Exercise directions — Give again, exactly as written, each line of the material below starting at the line that contains "s.move = s.afterTurn.contextMove := by" and ending at the line that contains "simp only [ht, State.contextMove, afterTurn_fetch]". Both ends count, and no other line does.

Information supplied section start

-- ==== Sys2Proof/WellFormed.lean ====
section
/-! DEFINITION. The checks: which pairs of an opcode and a selector are command words (30_encoding.md R81, R86), and which
parameters are a wiring of the block (00_scope.md R9). -/

namespace Sys2Proof

/-- The two fields of a command word (30_encoding.md R81). -/
structure Fields where
  op : BitVec 5
  sel : BitVec 3
deriving DecidableEq, Repr

/-- The format an opcode belongs to, if it is not reserved (30_encoding.md R81). -/
def Fields.format (f : Fields) : Option Format :=
  if f.op ≤ 0b00101#5 then some .s
  else if 0b01000#5 ≤ f.op ∧ f.op ≤ 0b10000#5 then some .c
  else if 0b11110#5 ≤ f.op then some .h
  else none

/-- The fields are those of a valid word: the opcode is not reserved, and the selector names a signal in format S and is zero in
formats C and H (30_encoding.md R86). -/
def Fields.wellFormed (f : Fields) : Bool :=
  match f.format with
  | some .s => f.sel ≤ 0b100#3
  | some .c => f.sel == 0b000#3
  | some .h => f.sel == 0b000#3
  | none => false

/-- The parameters' conditions: `pos` injective (00_scope.md R9) and `regAddr` injective (92_eei_decisions.md D2). -/
def Params.wellFormed (p : Params) : Bool := p.wiring.distinct && p.regAddrs.distinct

end Sys2Proof
end

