-- ==== Sys2Proof/Laws/Step.lean ====
section
/-! SUPPORT. What a step can do, said once: the inversion of step, from which the invariants follow. -/

namespace Sys2Proof.Machine

/-- The kinds of step that give a next state (00_scope.md R15; 60_exceptions.md R212, R215). -/
inductive StepKind (s t : State) : Prop where
  | entry (turn : s.turn = .interrupt) (enabled : s.entryEnabled = true) (eq : t = s.afterTurn.enterInterrupt)
  | drive (p : Pin) (e : ExtDrive) (turn : s.turn = .drive p e) (allowed : (onPin s.params.extCap p).allows e = true)
      (eq : t = s.afterTurn.driveExt p e)
  | redraw (p : Pin) (turn : s.turn = .redraw p) (undetermined : s.undetermined p = true)
      (eq : t = s.afterTurn.redrawLines)
  | micro (i : Instr) (w : Word) (m : Micro) (turn : s.turn = .context) (fetch : s.fetch = some w)
      (decoded : decode w = .ok i) (here : (microSteps i)[(s.ctx s.active).j]? = some m)
      (eq : t = (s.afterTurn.doMicro s.active m).advance s.active (microSteps i).length)
  | refuse (w : Word) (r : RefuseReason) (turn : s.turn = .context) (fetch : s.fetch = some w)
      (invalid : decode w = .error r) (eq : t = s.afterTurn.raise r)
  | ret (turn : s.turn = .context) (fetch : s.fetch = none) (inIsr : s.inIsr = true)
      (eq : t = s.afterTurn.returnFromInterrupt)
  | idle (turn : s.turn = .context) (fetch : s.fetch = none) (inIsr : s.inIsr = false) (eq : t = s.afterTurn)

@[simp] theorem afterTurn_fetch (s : State) : s.afterTurn.fetch = s.fetch := by
  unfold State.fetch
  simp

/-- The turn taken is one the state admits (60_exceptions.md R212; 10_state.md R33). -/
theorem turn_admitted (s : State) : s.admits s.turn = true := by
  unfold State.turn
  split
  · assumption
  · rfl

/-- The chosen turn is taken where the state admits it. -/
theorem turn_eq {s : State} {u : Turn} (h : s.nextTurn = u) (ha : s.admits u = true) : s.turn = u := by
  subst h
  exact if_pos ha

/-- The entry's step (60_exceptions.md R213). -/
theorem step_interrupt {s : State} (hr : s.refused = none) (ht : s.turn = .interrupt) :
    step s = .next s.afterTurn.enterInterrupt := by
  unfold step State.move
  rw [hr, ht]

/-- The step of an external drive (10_state.md R33). -/
theorem step_drive {s : State} {p : Pin} {e : ExtDrive} (hr : s.refused = none) (ht : s.turn = .drive p e) :
    step s = .next (s.afterTurn.driveExt p e) := by
  unfold step State.move
  rw [hr, ht]

/-- The step of a re-draw (10_state.md R33). -/
theorem step_redraw {s : State} {p : Pin} (hr : s.refused = none) (ht : s.turn = .redraw p) :
    step s = .next s.afterTurn.redrawLines := by
  unfold step State.move
  rw [hr, ht]

/-- The move of a context's turn. -/
theorem move_context {s : State} (hr : s.refused = none) (ht : s.turn = .context) :
    s.move = s.afterTurn.contextMove := by
  unfold State.move
  rw [hr, ht]

/-- A step that answers a next state is of one of the kinds, and nothing was refused before it. -/
theorem step_kind {s t : State} (h : step s = .next t) : s.refused = none ∧ StepKind s t := by
  have ha := turn_admitted s
  unfold step State.move at h
  cases hr : s.refused with
  | some r => simp [hr] at h
  | none =>
    refine ⟨rfl, ?_⟩
    simp only [hr] at h
    cases ht : s.turn with
    | interrupt =>
      rw [ht] at h ha
      exact .entry ht ha (by simpa [eq_comm] using h)
    | drive p e =>
      rw [ht] at h ha
      exact .drive p e ht ha (by simpa [eq_comm] using h)
    | redraw p =>
      rw [ht] at h ha
      exact .redraw p ht ha (by simpa [eq_comm] using h)
    | context =>
      simp only [ht, State.contextMove, afterTurn_fetch] at h
      cases hf : s.fetch with
      | none =>
        cases hi : s.inIsr with
        | true => exact .ret ht hf hi (by simpa [hf, hi, eq_comm] using h)
        | false => exact .idle ht hf hi (by simpa [hf, hi, eq_comm] using h)
      | some w =>
        cases hd : decode w with
        | error r => exact .refuse w r ht hf hd (by simpa [hf, hd, eq_comm] using h)
        | ok i =>
          simp only [hf, hd, exec_eq, runMicro_next, afterTurn_active, afterTurn_ctx] at h
          obtain ⟨m, hm, rfl⟩ := h
          exact .micro i w m ht hf hd hm rfl

end Sys2Proof.Machine
end

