/-- Settles O36: the re-draw's step is a recomputation of the lines, with the drawn bit where no level is determined. -/
theorem undeterminedLineTakesAnyLevel : Obligations.UndeterminedLineTakesAnyLevel := by
  intro s p drawn hr hl
  have turn : State.turn { s with turns := [.redraw p], draws := [drawn] } = .redraw p :=
    turn_eq rfl (by show (s.levelAt p).isNone = true; rw [hl]; rfl)
  refine ⟨_, step_redraw hr turn, ?_, recompute_settled _, ?_, fun q => contentionMarks_get .., rfl, rfl, rfl, rfl,
    rfl, rfl, rfl, rfl, rfl, rfl, rfl, hr⟩
  · have undetermined : State.levelAt { s with turns := [.redraw p], draws := [drawn] } p = none := hl
    rw [State.redrawLines, bit_recompute_lvl, afterTurn_levelAt, undetermined]
    rfl
  · exact recompute_flags (State.afterTurn { s with turns := [.redraw p], draws := [drawn] })

/-- Settles O45: every field is the draw's or clear by definition, and the lines are those of R32. -/
theorem resetValues : Obligations.ResetValues := by
  intro params isr regs ext levels latch
  refine ⟨rfl, rfl, rfl, rfl, rfl, rfl, rfl, rfl, rfl, fun r => ?_, fun p => onPin_replicate .., fun p => ?_, fun r hr => ?_,
    rfl, resetWith_settled⟩
  · cases r <;> rfl
  · simp [State.resetWith]
  · cases r with
    | inp => exact absurd rfl hr
    | dir => rfl
    | out => rfl
    | ie => rfl
    | ies => rfl
    | ifg => rfl

/-! ### The two halves of a masked update (40_signal.md R104) -/

/-- The running context after the read half of a register: its latch set and in flight, one micro-step on (40_signal.md R104). -/
def State.latched (s : State) (r : Reg) : State :=
  s.setCtx s.active { s.ctx s.active with latch := s.readReg r, inflight := some r, j := (s.ctx s.active).j + 1 }

/-- A read half is never a command's last micro-step, so the cursor stays in the command. -/
theorem exec_readHalf {i : Instr} {s : State} {r : Reg} (hm : (microSteps i)[(s.ctx s.active).j]? = some (.readHalf r)) :
    exec i s = .next (s.latched r) := by
  have inside : (s.ctx s.active).j + 1 < (microSteps i).length := by
    by_contra hlast
    cases last_micro_latches hm hlast
  rw [exec_micro hm]
  simp [State.latched, State.doMicro, State.doReadHalf, State.advance, ContextState.advance, inside]

/-- Settles O10: the read half's state is the latched one. -/
theorem readHalfLatchesItsRegister : Obligations.ReadHalfLatchesItsRegister :=
  fun _ _ _ hm => exec_readHalf hm
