-- ==== Sys2Proof/Laws/State.lean ====
section
/-! SUPPORT. One lemma per field per update of the state: what each named operation writes, and that it leaves every other
field. Later proofs rewrite with these and unfold no record update. -/

namespace Sys2Proof.Machine

variable (s : State)

/-! ### note -/

@[simp] theorem State.note_buf (c : Condition) : (s.note c).buf = s.buf := rfl
@[simp] theorem State.note_slotPvt (c : Condition) : (s.note c).slotPvt = s.slotPvt := rfl
@[simp] theorem State.note_slotPos (c : Condition) : (s.note c).slotPos = s.slotPos := rfl
@[simp] theorem State.note_slotVel (c : Condition) : (s.note c).slotVel = s.slotVel := rfl
@[simp] theorem State.note_slotUtc (c : Condition) : (s.note c).slotUtc = s.slotUtc := rfl
@[simp] theorem State.note_phase (c : Condition) : (s.note c).phase = s.phase := rfl
@[simp] theorem State.note_fatalCause (c : Condition) : (s.note c).fatalCause = s.fatalCause := rfl
@[simp] theorem State.note_outq (c : Condition) : (s.note c).outq = s.outq := rfl
@[simp] theorem State.note_build (c : Condition) : (s.note c).build = s.build := rfl
@[simp] theorem State.note_pins (c : Condition) : (s.note c).pins = s.pins := rfl
@[simp] theorem State.note_source (c : Condition) : (s.note c).source = s.source := rfl
@[simp] theorem State.note_host (c : Condition) : (s.note c).host = s.host := rfl
@[simp] theorem State.note_log (c : Condition) : (s.note c).log = s.log := rfl
@[simp] theorem State.note_trace (c : Condition) : (s.note c).trace = s.trace ++ [c] := rfl

/-! ### setBuf -/

@[simp] theorem State.setBuf_buf (B : Bytes) : (s.setBuf B).buf = B := rfl
@[simp] theorem State.setBuf_slotPvt (B : Bytes) : (s.setBuf B).slotPvt = s.slotPvt := rfl
@[simp] theorem State.setBuf_slotPos (B : Bytes) : (s.setBuf B).slotPos = s.slotPos := rfl
@[simp] theorem State.setBuf_slotVel (B : Bytes) : (s.setBuf B).slotVel = s.slotVel := rfl
@[simp] theorem State.setBuf_slotUtc (B : Bytes) : (s.setBuf B).slotUtc = s.slotUtc := rfl
@[simp] theorem State.setBuf_phase (B : Bytes) : (s.setBuf B).phase = s.phase := rfl
@[simp] theorem State.setBuf_fatalCause (B : Bytes) : (s.setBuf B).fatalCause = s.fatalCause := rfl
@[simp] theorem State.setBuf_outq (B : Bytes) : (s.setBuf B).outq = s.outq := rfl
@[simp] theorem State.setBuf_build (B : Bytes) : (s.setBuf B).build = s.build := rfl
@[simp] theorem State.setBuf_pins (B : Bytes) : (s.setBuf B).pins = s.pins := rfl
@[simp] theorem State.setBuf_source (B : Bytes) : (s.setBuf B).source = s.source := rfl
@[simp] theorem State.setBuf_host (B : Bytes) : (s.setBuf B).host = s.host := rfl
@[simp] theorem State.setBuf_log (B : Bytes) : (s.setBuf B).log = s.log := rfl
@[simp] theorem State.setBuf_trace (B : Bytes) : (s.setBuf B).trace = s.trace := rfl

/-! ### setPhase -/

@[simp] theorem State.setPhase_buf (p : Phase) : (s.setPhase p).buf = s.buf := rfl
@[simp] theorem State.setPhase_slotPvt (p : Phase) : (s.setPhase p).slotPvt = s.slotPvt := rfl
@[simp] theorem State.setPhase_slotPos (p : Phase) : (s.setPhase p).slotPos = s.slotPos := rfl
@[simp] theorem State.setPhase_slotVel (p : Phase) : (s.setPhase p).slotVel = s.slotVel := rfl
@[simp] theorem State.setPhase_slotUtc (p : Phase) : (s.setPhase p).slotUtc = s.slotUtc := rfl
@[simp] theorem State.setPhase_phase (p : Phase) : (s.setPhase p).phase = p := rfl
@[simp] theorem State.setPhase_fatalCause (p : Phase) : (s.setPhase p).fatalCause = s.fatalCause := rfl
@[simp] theorem State.setPhase_outq (p : Phase) : (s.setPhase p).outq = s.outq := rfl
@[simp] theorem State.setPhase_build (p : Phase) : (s.setPhase p).build = s.build := rfl
@[simp] theorem State.setPhase_pins (p : Phase) : (s.setPhase p).pins = s.pins := rfl
@[simp] theorem State.setPhase_source (p : Phase) : (s.setPhase p).source = s.source := rfl
@[simp] theorem State.setPhase_host (p : Phase) : (s.setPhase p).host = s.host := rfl
@[simp] theorem State.setPhase_log (p : Phase) : (s.setPhase p).log = s.log := rfl
@[simp] theorem State.setPhase_trace (p : Phase) : (s.setPhase p).trace = s.trace := rfl

/-! ### push -/

@[simp] theorem State.push_buf (e : OutEvent) : (s.push e).buf = s.buf := rfl
@[simp] theorem State.push_slotPvt (e : OutEvent) : (s.push e).slotPvt = s.slotPvt := rfl
@[simp] theorem State.push_slotPos (e : OutEvent) : (s.push e).slotPos = s.slotPos := rfl
@[simp] theorem State.push_slotVel (e : OutEvent) : (s.push e).slotVel = s.slotVel := rfl
@[simp] theorem State.push_slotUtc (e : OutEvent) : (s.push e).slotUtc = s.slotUtc := rfl
@[simp] theorem State.push_phase (e : OutEvent) : (s.push e).phase = s.phase := rfl
@[simp] theorem State.push_fatalCause (e : OutEvent) : (s.push e).fatalCause = s.fatalCause := rfl
@[simp] theorem State.push_outq (e : OutEvent) : (s.push e).outq = s.outq ++ [e] := rfl
@[simp] theorem State.push_build (e : OutEvent) : (s.push e).build = s.build := rfl
@[simp] theorem State.push_pins (e : OutEvent) : (s.push e).pins = s.pins := rfl
@[simp] theorem State.push_source (e : OutEvent) : (s.push e).source = s.source := rfl
@[simp] theorem State.push_host (e : OutEvent) : (s.push e).host = s.host := rfl
@[simp] theorem State.push_log (e : OutEvent) : (s.push e).log = s.log := rfl
@[simp] theorem State.push_trace (e : OutEvent) : (s.push e).trace = s.trace := rfl

/-! ### pushFrame -/

@[simp] theorem State.pushFrame_buf (cls id : Byte) (P : Bytes) : (s.pushFrame cls id P).buf = s.buf := rfl
@[simp] theorem State.pushFrame_slotPvt (cls id : Byte) (P : Bytes) : (s.pushFrame cls id P).slotPvt = s.slotPvt := rfl
@[simp] theorem State.pushFrame_slotPos (cls id : Byte) (P : Bytes) : (s.pushFrame cls id P).slotPos = s.slotPos := rfl
@[simp] theorem State.pushFrame_slotVel (cls id : Byte) (P : Bytes) : (s.pushFrame cls id P).slotVel = s.slotVel := rfl
@[simp] theorem State.pushFrame_slotUtc (cls id : Byte) (P : Bytes) : (s.pushFrame cls id P).slotUtc = s.slotUtc := rfl
@[simp] theorem State.pushFrame_phase (cls id : Byte) (P : Bytes) : (s.pushFrame cls id P).phase = s.phase := rfl
@[simp] theorem State.pushFrame_fatalCause (cls id : Byte) (P : Bytes) : (s.pushFrame cls id P).fatalCause = s.fatalCause := rfl
@[simp] theorem State.pushFrame_outq (cls id : Byte) (P : Bytes) : (s.pushFrame cls id P).outq = s.outq ++ [.frame (encodeFrame s.build cls id P)] := rfl
@[simp] theorem State.pushFrame_build (cls id : Byte) (P : Bytes) : (s.pushFrame cls id P).build = s.build := rfl
@[simp] theorem State.pushFrame_pins (cls id : Byte) (P : Bytes) : (s.pushFrame cls id P).pins = s.pins := rfl
@[simp] theorem State.pushFrame_source (cls id : Byte) (P : Bytes) : (s.pushFrame cls id P).source = s.source := rfl
@[simp] theorem State.pushFrame_host (cls id : Byte) (P : Bytes) : (s.pushFrame cls id P).host = s.host := rfl
@[simp] theorem State.pushFrame_log (cls id : Byte) (P : Bytes) : (s.pushFrame cls id P).log = s.log := rfl
@[simp] theorem State.pushFrame_trace (cls id : Byte) (P : Bytes) : (s.pushFrame cls id P).trace = s.trace := rfl

/-! ### raiseFatal -/

@[simp] theorem State.raiseFatal_buf (c : FatalCause) : (s.raiseFatal c).buf = s.buf := rfl
@[simp] theorem State.raiseFatal_slotPvt (c : FatalCause) : (s.raiseFatal c).slotPvt = s.slotPvt := rfl
@[simp] theorem State.raiseFatal_slotPos (c : FatalCause) : (s.raiseFatal c).slotPos = s.slotPos := rfl
@[simp] theorem State.raiseFatal_slotVel (c : FatalCause) : (s.raiseFatal c).slotVel = s.slotVel := rfl
@[simp] theorem State.raiseFatal_slotUtc (c : FatalCause) : (s.raiseFatal c).slotUtc = s.slotUtc := rfl
@[simp] theorem State.raiseFatal_phase (c : FatalCause) : (s.raiseFatal c).phase = .fatal := rfl
@[simp] theorem State.raiseFatal_fatalCause (c : FatalCause) : (s.raiseFatal c).fatalCause = c := rfl
@[simp] theorem State.raiseFatal_outq (c : FatalCause) : (s.raiseFatal c).outq = [] := rfl
@[simp] theorem State.raiseFatal_build (c : FatalCause) : (s.raiseFatal c).build = s.build := rfl
@[simp] theorem State.raiseFatal_pins (c : FatalCause) : (s.raiseFatal c).pins = s.pins := rfl
@[simp] theorem State.raiseFatal_source (c : FatalCause) : (s.raiseFatal c).source = s.source := rfl
@[simp] theorem State.raiseFatal_host (c : FatalCause) : (s.raiseFatal c).host = s.host := rfl
@[simp] theorem State.raiseFatal_log (c : FatalCause) : (s.raiseFatal c).log = s.log ++ [.fatal c] := rfl
@[simp] theorem State.raiseFatal_trace (c : FatalCause) : (s.raiseFatal c).trace = s.trace ++ c.conditions := rfl

/-! ### resetBlock -/

@[simp] theorem State.resetBlock_buf : (s.resetBlock).buf = [] := rfl
@[simp] theorem State.resetBlock_slotPvt : (s.resetBlock).slotPvt = none := rfl
@[simp] theorem State.resetBlock_slotPos : (s.resetBlock).slotPos = none := rfl
@[simp] theorem State.resetBlock_slotVel : (s.resetBlock).slotVel = none := rfl
@[simp] theorem State.resetBlock_slotUtc : (s.resetBlock).slotUtc = none := rfl
@[simp] theorem State.resetBlock_phase : (s.resetBlock).phase = .idle := rfl
@[simp] theorem State.resetBlock_fatalCause : (s.resetBlock).fatalCause = .none := rfl
@[simp] theorem State.resetBlock_outq : (s.resetBlock).outq = [] := rfl
@[simp] theorem State.resetBlock_build : (s.resetBlock).build = s.build := rfl
@[simp] theorem State.resetBlock_pins : (s.resetBlock).pins = s.pins := rfl
@[simp] theorem State.resetBlock_source : (s.resetBlock).source = s.source := rfl
@[simp] theorem State.resetBlock_host : (s.resetBlock).host = s.host := rfl
@[simp] theorem State.resetBlock_log : (s.resetBlock).log = s.log := rfl
@[simp] theorem State.resetBlock_trace : (s.resetBlock).trace = s.trace := rfl

/-! ### withFrame -/

@[simp] theorem State.withFrame_buf (F : Bytes) : (s.withFrame F).buf = F := rfl
@[simp] theorem State.withFrame_slotPvt (F : Bytes) : (s.withFrame F).slotPvt = s.slotPvt := rfl
@[simp] theorem State.withFrame_slotPos (F : Bytes) : (s.withFrame F).slotPos = s.slotPos := rfl
@[simp] theorem State.withFrame_slotVel (F : Bytes) : (s.withFrame F).slotVel = s.slotVel := rfl
@[simp] theorem State.withFrame_slotUtc (F : Bytes) : (s.withFrame F).slotUtc = s.slotUtc := rfl
@[simp] theorem State.withFrame_phase (F : Bytes) : (s.withFrame F).phase = .scan := rfl
@[simp] theorem State.withFrame_fatalCause (F : Bytes) : (s.withFrame F).fatalCause = .none := rfl
@[simp] theorem State.withFrame_outq (F : Bytes) : (s.withFrame F).outq = [] := rfl
@[simp] theorem State.withFrame_build (F : Bytes) : (s.withFrame F).build = s.build := rfl
@[simp] theorem State.withFrame_pins (F : Bytes) : (s.withFrame F).pins = { s.pins with rst := false, srcFatal := false, sinkFatal := false } := rfl
@[simp] theorem State.withFrame_source (F : Bytes) : (s.withFrame F).source = s.source := rfl
@[simp] theorem State.withFrame_host (F : Bytes) : (s.withFrame F).host = [] := rfl
@[simp] theorem State.withFrame_log (F : Bytes) : (s.withFrame F).log = s.log := rfl
@[simp] theorem State.withFrame_trace (F : Bytes) : (s.withFrame F).trace = s.trace := rfl

/-! ### aggUpdate: each type writes its own slot (R150, R151) -/

@[simp] theorem State.aggUpdate_buf (r : Record) : (s.aggUpdate r).buf = s.buf := by cases r <;> rfl
@[simp] theorem State.aggUpdate_phase (r : Record) : (s.aggUpdate r).phase = s.phase := by cases r <;> rfl
@[simp] theorem State.aggUpdate_fatalCause (r : Record) : (s.aggUpdate r).fatalCause = s.fatalCause := by cases r <;> rfl
@[simp] theorem State.aggUpdate_outq (r : Record) : (s.aggUpdate r).outq = s.outq := by cases r <;> rfl
@[simp] theorem State.aggUpdate_build (r : Record) : (s.aggUpdate r).build = s.build := by cases r <;> rfl
@[simp] theorem State.aggUpdate_pins (r : Record) : (s.aggUpdate r).pins = s.pins := by cases r <;> rfl
@[simp] theorem State.aggUpdate_source (r : Record) : (s.aggUpdate r).source = s.source := by cases r <;> rfl
@[simp] theorem State.aggUpdate_host (r : Record) : (s.aggUpdate r).host = s.host := by cases r <;> rfl
@[simp] theorem State.aggUpdate_log (r : Record) : (s.aggUpdate r).log = s.log := by cases r <;> rfl
@[simp] theorem State.aggUpdate_trace (r : Record) : (s.aggUpdate r).trace = s.trace := by cases r <;> rfl
@[simp] theorem State.aggUpdate_pvt_slotPvt (r : PvtRecord) : (s.aggUpdate (.pvt r)).slotPvt = some r := rfl
@[simp] theorem State.aggUpdate_pvt_slotPos (r : PvtRecord) : (s.aggUpdate (.pvt r)).slotPos = s.slotPos := rfl
@[simp] theorem State.aggUpdate_pvt_slotVel (r : PvtRecord) : (s.aggUpdate (.pvt r)).slotVel = s.slotVel := rfl
@[simp] theorem State.aggUpdate_pvt_slotUtc (r : PvtRecord) : (s.aggUpdate (.pvt r)).slotUtc = s.slotUtc := rfl
@[simp] theorem State.aggUpdate_posecef_slotPvt (r : PosecefRecord) : (s.aggUpdate (.posecef r)).slotPvt = s.slotPvt := rfl
@[simp] theorem State.aggUpdate_posecef_slotPos (r : PosecefRecord) : (s.aggUpdate (.posecef r)).slotPos = some r := rfl
@[simp] theorem State.aggUpdate_posecef_slotVel (r : PosecefRecord) : (s.aggUpdate (.posecef r)).slotVel = s.slotVel := rfl
@[simp] theorem State.aggUpdate_posecef_slotUtc (r : PosecefRecord) : (s.aggUpdate (.posecef r)).slotUtc = s.slotUtc := rfl
@[simp] theorem State.aggUpdate_velecef_slotPvt (r : VelecefRecord) : (s.aggUpdate (.velecef r)).slotPvt = s.slotPvt := rfl
@[simp] theorem State.aggUpdate_velecef_slotPos (r : VelecefRecord) : (s.aggUpdate (.velecef r)).slotPos = s.slotPos := rfl
@[simp] theorem State.aggUpdate_velecef_slotVel (r : VelecefRecord) : (s.aggUpdate (.velecef r)).slotVel = some r := rfl
@[simp] theorem State.aggUpdate_velecef_slotUtc (r : VelecefRecord) : (s.aggUpdate (.velecef r)).slotUtc = s.slotUtc := rfl
@[simp] theorem State.aggUpdate_timeutc_slotPvt (r : TimeutcRecord) : (s.aggUpdate (.timeutc r)).slotPvt = s.slotPvt := rfl
@[simp] theorem State.aggUpdate_timeutc_slotPos (r : TimeutcRecord) : (s.aggUpdate (.timeutc r)).slotPos = s.slotPos := rfl
@[simp] theorem State.aggUpdate_timeutc_slotVel (r : TimeutcRecord) : (s.aggUpdate (.timeutc r)).slotVel = s.slotVel := rfl
@[simp] theorem State.aggUpdate_timeutc_slotUtc (r : TimeutcRecord) : (s.aggUpdate (.timeutc r)).slotUtc = some r := rfl

/-! ### emit: the head event goes from `OUTQ` to the log (R189, R190) -/

theorem State.emit_cons {e : OutEvent} {rest : List OutEvent} (h : s.outq = e :: rest) :
    s.emit = { s with outq := rest, log := s.log ++ [e.toObs] } := by
  simp [State.emit, h]

theorem State.emit_nil (h : s.outq = []) : s.emit = s := by simp [State.emit, h]

@[simp] theorem State.emit_buf : s.emit.buf = s.buf := by unfold State.emit; split <;> rfl
@[simp] theorem State.emit_slotPvt : s.emit.slotPvt = s.slotPvt := by unfold State.emit; split <;> rfl
@[simp] theorem State.emit_slotPos : s.emit.slotPos = s.slotPos := by unfold State.emit; split <;> rfl
@[simp] theorem State.emit_slotVel : s.emit.slotVel = s.slotVel := by unfold State.emit; split <;> rfl
@[simp] theorem State.emit_slotUtc : s.emit.slotUtc = s.slotUtc := by unfold State.emit; split <;> rfl
@[simp] theorem State.emit_phase : s.emit.phase = s.phase := by unfold State.emit; split <;> rfl
@[simp] theorem State.emit_fatalCause : s.emit.fatalCause = s.fatalCause := by unfold State.emit; split <;> rfl
@[simp] theorem State.emit_build : s.emit.build = s.build := by unfold State.emit; split <;> rfl
@[simp] theorem State.emit_pins : s.emit.pins = s.pins := by unfold State.emit; split <;> rfl
@[simp] theorem State.emit_source : s.emit.source = s.source := by unfold State.emit; split <;> rfl
@[simp] theorem State.emit_host : s.emit.host = s.host := by unfold State.emit; split <;> rfl
@[simp] theorem State.emit_trace : s.emit.trace = s.trace := by unfold State.emit; split <;> rfl
@[simp] theorem State.emit_outq : s.emit.outq = s.outq.tail := by unfold State.emit; split <;> simp_all

end Sys2Proof.Machine
end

Information supplied section end

Completed exercise —
    s.move = s.afterTurn.contextMove := by
  unfold State.move
  rw [hr, ht]

/-- A step that answers a next state is of one of the kinds, and nothing was refused before it. -/
theorem step_kind {s t : State} (h : step s = .next t) : s.refused = none ∧ StepKind s t := by
  have ha := turn_admitted s
  unfold step State.move at h
  cases hr : s.refused with
  | some r => simp [hr] at h
  | none =>
    refine ⟨rfl, ?_⟩
    simp only [hr] at h
    cases ht : s.turn with
    | interrupt =>
      rw [ht] at h ha
      exact .entry ht ha (by simpa [eq_comm] using h)
    | drive p e =>
      rw [ht] at h ha
      exact .drive p e ht ha (by simpa [eq_comm] using h)
    | redraw p =>
      rw [ht] at h ha
      exact .redraw p ht ha (by simpa [eq_comm] using h)
    | context =>
      simp only [ht, State.contextMove, afterTurn_fetch] at h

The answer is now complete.